Reproduce precisely the lines of the listing below, starting with the line that contains "opaque peerReady : Nat → Bool" and stopping after the line that contains "fails, if any. -/"; include nothing else.
[Opening SOURCE DATA section]
-- ==== Sys2Proof/Config.lean ====
section
/-! DEFINITION. What one implementation fixes: the limits of spec/01_device.md R10 to R13 and the free values.
A free value is opaque: no proof can see it, so a claim holds whatever it is. -/

namespace Sys2Proof.Config

/-- Scratchpad bytes of a core (R10, R138). -/
abbrev scratchBytes : Nat := 0x60000

/-- Entries of a queue (R90). -/
abbrev queueDepth : Nat := 16

/-- Jobs of a cluster's copy unit (R202). -/
abbrev copyJobs : Nat := 64

/-- Part-way instructions a stream may hold (R314). -/
abbrev partWayMax : Nat := 8

/-- Pending-fault records of a cluster (R160) and of the front end (R365). -/
abbrev faultRecords : Nat := 16

/-- Unread entries of the fault buffer (R160). -/
abbrev faultBuffer : Nat := 8

/-- Keys of a context's pin directory (R233). -/
abbrev pinKeys : Nat := 1024

/-- Stores of a core that may stand unacknowledged (R267). -/
abbrev unackMax : Nat := 65535

/-- Bytes of pooled memory: physical addresses 0 to 0x02CB_4177_FFFF (R153). -/
abbrev pooledBytes : Nat := 0x02CB41780000

/-- Lines that a cluster's atomic engine may hold (R11). -/
abbrev hotLines : Nat := 64

/-- Cycles after which the cluster atomic engine promotes a request (R269). -/
abbrev promoteCycles : Nat := 64

/-- Stale re-reads after which a queue stops (R27). -/
abbrev staleReads : Nat := 8

/-- Bytes of resident lines a slice may hold (R152). -/
abbrev residentBytes : Nat := 2 * 1024 * 1024

/-- FREE VALUE (log entry 6): which of the values within the bound of R213 the device answers for an inexact special function,
by function number, format tag and operand pattern. -/
opaque specialValue : Nat → Nat → Nat → Nat

/-- FREE VALUE (log entry 5): a byte that a peer device answers, by the name of the access and the byte's place. -/
opaque peerByte : Nat → Nat → Byte

/-- FREE VALUE (log entry 5): whether a peer device that answers admits an access (R354), by the name of the access. -/
opaque peerAdmits : Nat → Bool

/-- FREE VALUE (log entry 5): whether the words of a peer device's scratchpad stand as a synchronising access waits for them (R195),
by the name of the try. -/
opaque peerReady : Nat → Bool

/-- FREE VALUE (log entry 5): a byte of the body of a task record or of a front's records (R317), whose arrangement is private to the device,
by the name of the save and the byte's place. -/
opaque saveByte : Nat → Nat → Byte

/-- FREE VALUE (log entry 5): the bytes of body that a task record holds, by the name of the save; taken modulo what fits (R317). -/
opaque saveBytes : Nat → Nat

/-- Name of the holder of a group whose task is saved: no core has this number (R316). -/
abbrev savedHolder : Nat := 4096

end Sys2Proof.Config
end

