/-- The largest legal p of an input format (R120). -/
def pLimit (f : BitVec 3) : Nat :=
  if f.toNat ≤ 1 then 4 else if f.toNat ≤ 3 then 5 else if f.toNat = 4 then 6 else 7

/-- The system registers of R325. -/
def sysRegKnown (i : Nat) : Bool :=
  decide (i ≤ 0x005) || i == 0x008 || i == 0x009 || (decide (0x010 ≤ i) && decide (i ≤ 0x015))
    || (decide (0x020 ≤ i) && decide (i ≤ 0x028)) || (decide (0x030 ≤ i) && decide (i ≤ 0x037))
    || (decide (0x040 ≤ i) && decide (i ≤ 0x042)) || i == 0x050 || i == 0x051
    || (decide (0x060 ≤ i) && decide (i ≤ 0x065)) || i == 0x080
    || (decide (0x100 ≤ i) && decide (i ≤ 0x102)) || (decide (0x110 ≤ i) && decide (i ≤ 0x113))

/-- The reason of the first failed check. -/
def firstOf : List (Bool × IllFormed) → Option IllFormed
  | [] => none
  | (true, r) :: _ => some r
  | (false, _) :: rest => firstOf rest

end WF

open WF

/-- The first check of the encoding that the instruction fails, if any. -/
def Instr.illFormed : Instr → Option IllFormed
  | .add _ _ _ => none
  | .sub _ _ _ => none
  | .mul _ _ _ _ => none
  | .mulh _ _ _ _ => none
  | .div _ _ _ _ => none
  | .divu _ _ _ _ => none
  | .rem _ _ _ _ => none
  | .remu _ _ _ _ => none
  | .and _ _ _ => none
  | .or _ _ _ => none
  | .xor _ _ _ => none
  | .shl _ _ _ => none
  | .shr _ _ _ => none
  | .sar _ _ _ => none
  | .slt _ _ _ => none
  | .sltu _ _ _ => none
  | .min _ _ _ => none
  | .max _ _ _ => none
  | .clz _ _ => none
  | .ctz _ _ => none
  | .popc _ _ => none
  | .gcd _ _ _ _ => none
  | .addi _ _ _ => none
  | .andi _ _ _ => none
  | .ori _ _ _ => none
  | .xori _ _ _ => none
  | .shli _ _ _ => none
  | .shri _ _ _ => none
  | .sari _ _ _ => none
  | .slti _ _ _ => none
  | .sltiu _ _ _ => none
  | .lui _ _ => none
  | .adpc _ _ => none
  | .bcc _ _ _ c => firstOf [(decide (6 ≤ c.toNat), .reservedCondition)]
  | .br _ => none
  | .call _ => none
  | .jr _ => none
  | .callr _ => none
  | .ret => none
  | .qput q _ => firstOf [(decide (3 < q.toNat), .queueRange)]
  | .qget q _ => firstOf [(!(4 ≤ q.toNat && q.toNat ≤ 7), .queueRange)]
  | .sysrd _ imm => firstOf [(!sysRegKnown imm.toNat, .systemRegister)]
  | .syswr _ imm => firstOf [(!sysRegKnown imm.toNat, .systemRegister)]
  | .svc _ => none
  | .trap _ => none
  | .tret => none
  | .exit => none
  | .nop => none
  | .safept _ => none
  | .gtol _ _ => none
  | .ltog _ _ _ => none
  | .inap _ _ => none
  | .teama _ _ _ => none
  | .fence sc => firstOf [(!scopeOk sc, .scope)]
  | .fenceAcq sc => firstOf [(!scopeOk sc, .scope)]
  | .fenceRel sc => firstOf [(!scopeOk sc, .scope)]
  | .bar _ _ sc => firstOf [(!scopeOk sc, .scope)]
  | .barW _ _ sc => firstOf [(!scopeOk sc, .scope)]
  | .barw _ _ sc => firstOf [(!scopeOk sc, .scope)]
  | .barx _ _ sc => firstOf [(!scopeOk sc, .scope)]
  | .dsync sc => firstOf [(!(sc == 1 || sc == 2 || sc == 3 || sc == 5), .scope)]
  | .gsync sc => firstOf [(!scopeOk sc, .scope)]
  | .waitp => none
  | .trig => none
  | .ld _ _ _ _ _ => none
  | .ldz _ _ _ _ _ => none
  | .st _ _ _ _ => none
  | .ldq q _ _ _ _ => firstOf [(decide (3 < q.toNat), .queueRange)]
  | .stq q _ _ => firstOf [(decide (q.toNat < 4), .queueRange)]
  | .ldqs q _ _ _ esz _ => firstOf [(decide (6 ≤ esz.toNat), .elementSize), (decide (3 < q.toNat), .queueRange)]
  | .stqs q _ _ esz => firstOf [(decide (6 ≤ esz.toNat), .elementSize), (decide (q.toNat < 4), .queueRange)]
  | .ldqx q _ _ _ esz _ => firstOf [(decide (6 ≤ esz.toNat), .elementSize), (decide (3 < q.toNat), .queueRange)]
  | .stqx q _ _ esz => firstOf [(decide (6 ≤ esz.toNat), .elementSize), (decide (q.toNat < 4), .queueRange)]
  | .lds _ _ _ _ => none
  | .sts _ _ _ => none
  | .ldsq q _ _ _ _ => firstOf [(decide (3 < q.toNat), .queueRange)]
  | .stsq q _ _ => firstOf [(decide (q.toNat < 4), .queueRange)]
  | .atomicAdd d _ _ _ rt sc => firstOf [(!scopeOk sc, .scope), (rt == 0 && d != 0, .unusedField)]
  | .atomicAnd d _ _ _ rt sc => firstOf [(!scopeOk sc, .scope), (rt == 0 && d != 0, .unusedField)]
  | .atomicOr d _ _ _ rt sc => firstOf [(!scopeOk sc, .scope), (rt == 0 && d != 0, .unusedField)]
  | .atomicXor d _ _ _ rt sc => firstOf [(!scopeOk sc, .scope), (rt == 0 && d != 0, .unusedField)]
  | .atomicMin d _ _ _ rt sc => firstOf [(!scopeOk sc, .scope), (rt == 0 && d != 0, .unusedField)]
  | .atomicMax d _ _ _ rt sc => firstOf [(!scopeOk sc, .scope), (rt == 0 && d != 0, .unusedField)]
  | .atomicSwp d _ _ _ rt sc => firstOf [(!scopeOk sc, .scope), (rt == 0 && d != 0, .unusedField)]
  | .atomicCas _ _ _ _ _ sc => firstOf [(!scopeOk sc, .scope)]
  | .radd _ _ _ sc => firstOf [(!scopeOk sc, .scope)]
  | .tdef _ _ => none
  | .tstat _ _ => none
  | .twait _ => none
  | .trel _ => none
  | .cpset _ _ => none
  | .cpgo _ => none
  | .cpwait _ => none
  | .cpprobe _ _ => none
  | .lvget d _ => firstOf [(d == 0 || d == 31, .destRange)]
  | .lvnbr d _ => firstOf [(d == 0 || d == 31, .destRange)]
  | .lvread d _ _ _ => firstOf [(d == 0 || decide (27 < d.toNat), .destRange)]
  | .lvtake => none
  | .lvret => none
  | .lvstep _ => none
  | .lvcommit => none
  | .lvthaw _ _ => none
  | .fadd _ _ _ _ => none
  | .fsub _ _ _ _ => none
  | .fmul _ _ _ _ => none
  | .fdiv _ _ _ _ => none
  | .fsqrt _ _ _ => none
  | .fma _ _ _ _ => none
  | .fmin _ _ _ => none
  | .fmax _ _ _ => none
  | .fabs _ _ => none
  | .fneg _ _ => none
  | .feq _ _ _ => none
  | .flt _ _ _ => none
  | .fle _ _ _ => none
  | .fcvt _ _ tag _ => firstOf [(!fTag tag, .targetTag)]
  | .f2g _ _ _ => none
  | .g2f _ _ tag _ => firstOf [(!(tag == 0 || fTag tag), .targetTag)]
  | .fmvg _ _ => none
  | .gmvf _ _ tag => firstOf [(!(tag == 0 || fTag tag), .targetTag)]
  | .fnum _ _ => none
  | .fden _ _ => none
  | .fmake _ _ _ _ => none
  | .fmed _ _ _ _ => none
  | .frnd _ _ _ _ => none
  | .fnbr _ _ _ _ => none
  | .fli _ _ => none
  | .vadd d a b k pol me => firstOf [(!maskOk me k pol, .maskFields), (!vSrc a || !vSrc b, .vectorSource), (!vDst d, .vectorDest)]
  | .vsub d a b k pol me => firstOf [(!maskOk me k pol, .maskFields), (!vSrc a || !vSrc b, .vectorSource), (!vDst d, .vectorDest)]
  | .vmul d a b k pol me => firstOf [(!maskOk me k pol, .maskFields), (!vSrc a || !vSrc b, .vectorSource), (!vDst d, .vectorDest)]
  | .vfma d a b k pol me => firstOf [(!maskOk me k pol, .maskFields), (!vReg a || !vReg b, .vectorSource), (!vReg d, .vectorDest)]
  | .vfms d a b k pol me => firstOf [(!maskOk me k pol, .maskFields), (!vReg a || !vReg b, .vectorSource), (!vReg d, .vectorDest)]
  | .vdiv d a b k pol me => firstOf [(!maskOk me k pol, .maskFields), (!vSrc a || !vSrc b, .vectorSource), (!vDst d, .vectorDest)]
  | .vmin d a b k pol me => firstOf [(!maskOk me k pol, .maskFields), (!vSrc a || !vSrc b, .vectorSource), (!vDst d, .vectorDest)]
  | .vmax d a b k pol me => firstOf [(!maskOk me k pol, .maskFields), (!vSrc a || !vSrc b, .vectorSource), (!vDst d, .vectorDest)]
  | .vand d a b k pol me => firstOf [(!maskOk me k pol, .maskFields), (!vSrc a || !vSrc b, .vectorSource), (!vDst d, .vectorDest)]
  | .vor d a b k pol me => firstOf [(!maskOk me k pol, .maskFields), (!vSrc a || !vSrc b, .vectorSource), (!vDst d, .vectorDest)]
  | .vxor d a b k pol me => firstOf [(!maskOk me k pol, .maskFields), (!vSrc a || !vSrc b, .vectorSource), (!vDst d, .vectorDest)]
  | .vshl d a b k pol me => firstOf [(!maskOk me k pol, .maskFields), (!vSrc a || !vSrc b, .vectorSource), (!vDst d, .vectorDest)]
  | .vshr d a b k pol me => firstOf [(!maskOk me k pol, .maskFields), (!vSrc a || !vSrc b, .vectorSource), (!vDst d, .vectorDest)]
  | .vsar d a b k pol me => firstOf [(!maskOk me k pol, .maskFields), (!vSrc a || !vSrc b, .vectorSource), (!vDst d, .vectorDest)]
  | .vcmp d a b c k _ pol me => firstOf [(decide (6 ≤ c.toNat), .reservedCondition), (!maskOk me k pol, .maskFields), (!vSrc a || !vSrc b, .vectorSource), (!vDst d, .vectorDest)]
  | .vmov d a k pol me => firstOf [(!maskOk me k pol, .maskFields), (!vSrc a, .vectorSource), (!vDst d, .vectorDest)]
  | .vsel d a b _ => firstOf [(!vSrc a || !vSrc b, .vectorSource), (!vDst d, .vectorDest)]
  | .vperm d a b k pol me => firstOf [(!maskOk me k pol, .maskFields), (!vSrc a || !vSrc b, .vectorSource), (!vDst d, .vectorDest)]
  | .vslideUp d a _ k pol me => firstOf [(!maskOk me k pol, .maskFields), (!vSrc a, .vectorSource), (!vDst d, .vectorDest)]
  | .vslideDown d a _ k pol me => firstOf [(!maskOk me k pol, .maskFields), (!vSrc a, .vectorSource), (!vDst d, .vectorDest)]
  | .vsplat d _ k pol me => firstOf [(!maskOk me k pol, .maskFields), (!vDst d, .vectorDest)]
  | .vidx d k tag pol me => firstOf [(!maskOk me k pol, .maskFields), (!(tag == 1 || tag == 2 || tag == 3), .targetTag), (!vDst d, .vectorDest)]
  | .vcompress d a _ _ => firstOf [(!vSrc a, .vectorSource), (!vDst d, .vectorDest)]
  | .vpopm _ a => firstOf [(!vSrc a, .vectorSource)]
  | .vrcp d a k pol me _ => firstOf [(!maskOk me k pol, .maskFields), (!vSrc a, .vectorSource), (!vDst d, .vectorDest)]
  | .vrsq d a k pol me _ => firstOf [(!maskOk me k pol, .maskFields), (!vSrc a, .vectorSource), (!vDst d, .vectorDest)]
  | .vsqrt d a k pol me _ => firstOf [(!maskOk me k pol, .maskFields), (!vSrc a, .vectorSource), (!vDst d, .vectorDest)]
  | .vexp2 d a k pol me _ => firstOf [(!maskOk me k pol, .maskFields), (!vSrc a, .vectorSource), (!vDst d, .vectorDest)]
  | .vlog2 d a k pol me _ => firstOf [(!maskOk me k pol, .maskFields), (!vSrc a, .vectorSource), (!vDst d, .vectorDest)]
  | .vtanh d a k pol me _ => firstOf [(!maskOk me k pol, .maskFields), (!vSrc a, .vectorSource), (!vDst d, .vectorDest)]
  | .vsigm d a k pol me _ => firstOf [(!maskOk me k pol, .maskFields), (!vSrc a, .vectorSource), (!vDst d, .vectorDest)]
  | .vcvt d a k tag pol me _ => firstOf [(!maskOk me k pol, .maskFields), (!cvtTarget tag, .targetTag), (!vSrc a, .vectorSource), (!vDst d, .vectorDest)]
  | .vcvts d a k tag pol me _ => firstOf [(!maskOk me k pol, .maskFields), (!(cvtsTarget tag || beTag tag), .targetTag), (beTag tag && me == 1, .groupForm), (if beTag tag then !groupRegs a tag else !vSrc a, .vectorSource), (if beTag tag then !vReg d else !vDst d, .vectorDest)]
  | .vpack d a tag _ => firstOf [(!beTag tag, .targetTag), (!groupRegs a tag, .vectorSource), (!vReg d, .vectorDest)]
  | .vunpack d a _ => firstOf [(!vReg a, .vectorSource), (!vReg d, .vectorDest)]
  | .vredadd d a k f pol me _ => firstOf [(!maskOk me k pol, .maskFields), (!vSrc a, .vectorSource), (f == 0 && !vReg d, .vectorDest)]
  | .vredmax d a k f pol me _ => firstOf [(!maskOk me k pol, .maskFields), (!vSrc a, .vectorSource), (f == 0 && !vReg d, .vectorDest)]
  | .vredmin d a k f pol me _ => firstOf [(!maskOk me k pol, .maskFields), (!vSrc a, .vectorSource), (f == 0 && !vReg d, .vectorDest)]
  | .vredq d a _ f _ => firstOf [(!(24 ≤ a.toNat && a.toNat ≤ 27), .queueRange), (f == 0 && !vReg d, .vectorDest)]
  | .vrng d _ k tag pol me => firstOf [(!maskOk me k pol, .maskFields), (!(tag == 3 || tag == 6), .targetTag), (!vDst d, .vectorDest)]
  | .vpivot _ a _ k me => firstOf [(!maskOk me k 0, .maskFields), (!vReg a, .vectorSource)]
  | .vpivotR _ a _ k me => firstOf [(!maskOk me k 0, .maskFields), (!vReg a, .vectorSource)]
  | .velim d a _ k pol me => firstOf [(!maskOk me k pol, .maskFields), (!vReg a, .vectorSource), (!vReg d, .vectorDest)]
  | .vreg d _ _ => firstOf [(!vReg d, .vectorDest)]
  | .mmacVv _ a b f p _ => firstOf [(decide (2 < f.toNat), .inputFormat), (decide (pLimit f < p.toNat), .promotion), (!mV a || !mV b, .matrixOperand)]
  | .mmacSv _ a b f p _ => firstOf [(decide (2 < f.toNat), .inputFormat), (decide (pLimit f < p.toNat), .promotion), (!mS a || !mV b, .matrixOperand)]
  | .mmacVs _ a b f p _ => firstOf [(decide (2 < f.toNat), .inputFormat), (decide (pLimit f < p.toNat), .promotion), (!mV a || !mS b, .matrixOperand)]
  | .mmacSs _ a b f p _ => firstOf [(decide (5 < f.toNat), .inputFormat), (decide (pLimit f < p.toNat), .promotion), (!mS a || !mS b, .matrixOperand)]
  | .mzero _ _ => none
  | .mload _ a _ => firstOf [(!mS a, .matrixOperand)]
  | .mstore _ a _ => firstOf [(!mS a, .matrixOperand)]
  | .mdrain _ a b la => firstOf [(!(mS b && decide (b.toNat ≤ 26) || decide (28 ≤ b.toNat)), .matrixOperand), (a != 0 && la != 0, .lookahead)]
  | .hret => none
  | .mpin _ _ _ => none
  | .mfree _ => none
  | .mspill _ _ => none
  | .mfill _ _ => none
  | .mown _ _ _ => none
  | .fwdelta _ a b _ _ => firstOf [(!vSrc a || !vSrc b, .vectorSource)]
  | .fwchunk _ _ _ => none
  | .fwread _ a _ => firstOf [(!vSrc a, .vectorSource)]
  | .vaddH d a m => firstOf [(!vReg d || !vReg a, .halfRegister), (m == 0 && d == 0 && a == 0, .zeroHalfword)]
  | .vsubH d a _ => firstOf [(!vReg d || !vReg a, .halfRegister)]
  | .vmulH d a _ => firstOf [(!vReg d || !vReg a, .halfRegister)]
  | .vminH d a _ => firstOf [(!vReg d || !vReg a, .halfRegister)]
  | .vmaxH d a _ => firstOf [(!vReg d || !vReg a, .halfRegister)]
  | .vandH d a _ => firstOf [(!vReg d || !vReg a, .halfRegister)]
  | .vorH d a _ => firstOf [(!vReg d || !vReg a, .halfRegister)]
  | .vxorH d a _ => firstOf [(!vReg d || !vReg a, .halfRegister)]
  | .vmovH d a _ => firstOf [(!vReg d || !vReg a, .halfRegister)]
  | .vneg d a _ => firstOf [(!vReg d || !vReg a, .halfRegister)]
  | .vabs d a _ => firstOf [(!vReg d || !vReg a, .halfRegister)]
  | .vselH d a => firstOf [(!vReg d || !vReg a, .halfRegister)]
  | .vrelu d a _ => firstOf [(!vReg d || !vReg a, .halfRegister)]
  | .vrsub d a _ => firstOf [(!vReg d || !vReg a, .halfRegister)]
  | .vzero d a _ => firstOf [(!vReg d || !vReg a, .halfRegister)]
  | .vswap d a => firstOf [(!vReg d || !vReg a, .halfRegister)]
  | .notifyWrite _ _ _ _ => none
  | .slotRead _ _ => none
  | .staleSlotReread _ _ => none
  | .launch _ _ _ => none
  | .front _ _ _ => none
  | .marker _ _ => none
  | .queueEnable _ _ => none
  | .queueDisable _ _ => none
  | .queueAck _ _ _ => none
  | .seedWrite _ _ => none
  | .contextSave _ => none
  | .teamResume _ _ _ _ => none
  | .commandComplete _ _ _ => none
  | .levelDispatch _ _ => none
  | .commitArrival _ _ => none
  | .stall _ _ _ => none
  | .lvRecordStage _ => none
  | .lvRecordApply => none
  | .streamDeadlock _ => none
  | .longOpComplete _ _ _ _ => none
  | .storeRefusal _ _ => none
  | .storeAck _ _ => none
  | .queueEntryFill _ _ => none
  | .pageFaultPark _ _ _ => none
  | .replayAll => none
  | .fbHeadWrite _ => none
  | .ttInval _ => none
  | .ttInvalDone => none
  | .copyJobComplete _ _ _ => none
  | .copyJobFaultEnd _ _ => none
  | .barrierReturn _ => none
  | .homeSliceServe _ _ => none
  | .clusterAtomicServe _ _ => none
  | .atomicPromote _ _ => none
  | .fullEmptyWake _ _ => none
  | .tileReadyResume _ _ => none
  | .gangMeet _ => none
  | .dsyncComplete _ => none
  | .remoteDsyncArrival _ _ => none
  | .gsyncComplete _ => none
  | .waitpReturn _ => none
  | .partReset _ => none
  | .purgeComplete _ => none
  | .rectReturnToService _ => none
  | .iftPeriodic _ => none
  | .iftNow _ => none
  | .iftTestComplete _ _ => none
  | .getTest => none
  | .setConfig => none
  | .attest => none
  | .getFailrec => none
  | .fwUpdate => none
  | .mailboxResponse _ => none
  | .powerGood _ => none
  | .hostLinkDown _ => none
  | .powerThrottle _ _ => none
  | .thermalTrip => none
  | .netPacketPromote _ _ => none
  | .replayDiverge _ => none
  | .hostCxlMemAccess _ _ => none
  | .remoteDomainAccess _ => none
  | .registerWrite _ _ _ => none
  | .illegalInstruction _ => none
  | .fetchProtectionFault _ => none
  | .hostCoherenceRequest _ _ => none
  | .ngucyLinkDown _ => none
  | .flitCrcFailure _ => none
  | .deviceReset _ => none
[Closing SOURCE DATA section]
_COMPLETED EXERCISE_
opaque peerReady : Nat → Bool

/-- FREE VALUE (log entry 5): a byte of the body of a task record or of a front's records (R317), whose arrangement is private to the device,
by the name of the save and the byte's place. -/
opaque saveByte : Nat → Nat → Byte

/-- FREE VALUE (log entry 5): the bytes of body that a task record holds, by the name of the save; taken modulo what fits (R317). -/
opaque saveBytes : Nat → Nat

/-- Name of the holder of a group whose task is saved: no core has this number (R316). -/
abbrev savedHolder : Nat := 4096

end Sys2Proof.Config
end

/-- The largest legal p of an input format (R120). -/
def pLimit (f : BitVec 3) : Nat :=
  if f.toNat ≤ 1 then 4 else if f.toNat ≤ 3 then 5 else if f.toNat = 4 then 6 else 7

/-- The system registers of R325. -/
def sysRegKnown (i : Nat) : Bool :=
  decide (i ≤ 0x005) || i == 0x008 || i == 0x009 || (decide (0x010 ≤ i) && decide (i ≤ 0x015))
    || (decide (0x020 ≤ i) && decide (i ≤ 0x028)) || (decide (0x030 ≤ i) && decide (i ≤ 0x037))
    || (decide (0x040 ≤ i) && decide (i ≤ 0x042)) || i == 0x050 || i == 0x051
    || (decide (0x060 ≤ i) && decide (i ≤ 0x065)) || i == 0x080
    || (decide (0x100 ≤ i) && decide (i ≤ 0x102)) || (decide (0x110 ≤ i) && decide (i ≤ 0x113))

/-- The reason of the first failed check. -/
def firstOf : List (Bool × IllFormed) → Option IllFormed
  | [] => none
  | (true, r) :: _ => some r
  | (false, _) :: rest => firstOf rest

end WF

open WF

/-- The first check of the encoding that the instruction fails, if any. -/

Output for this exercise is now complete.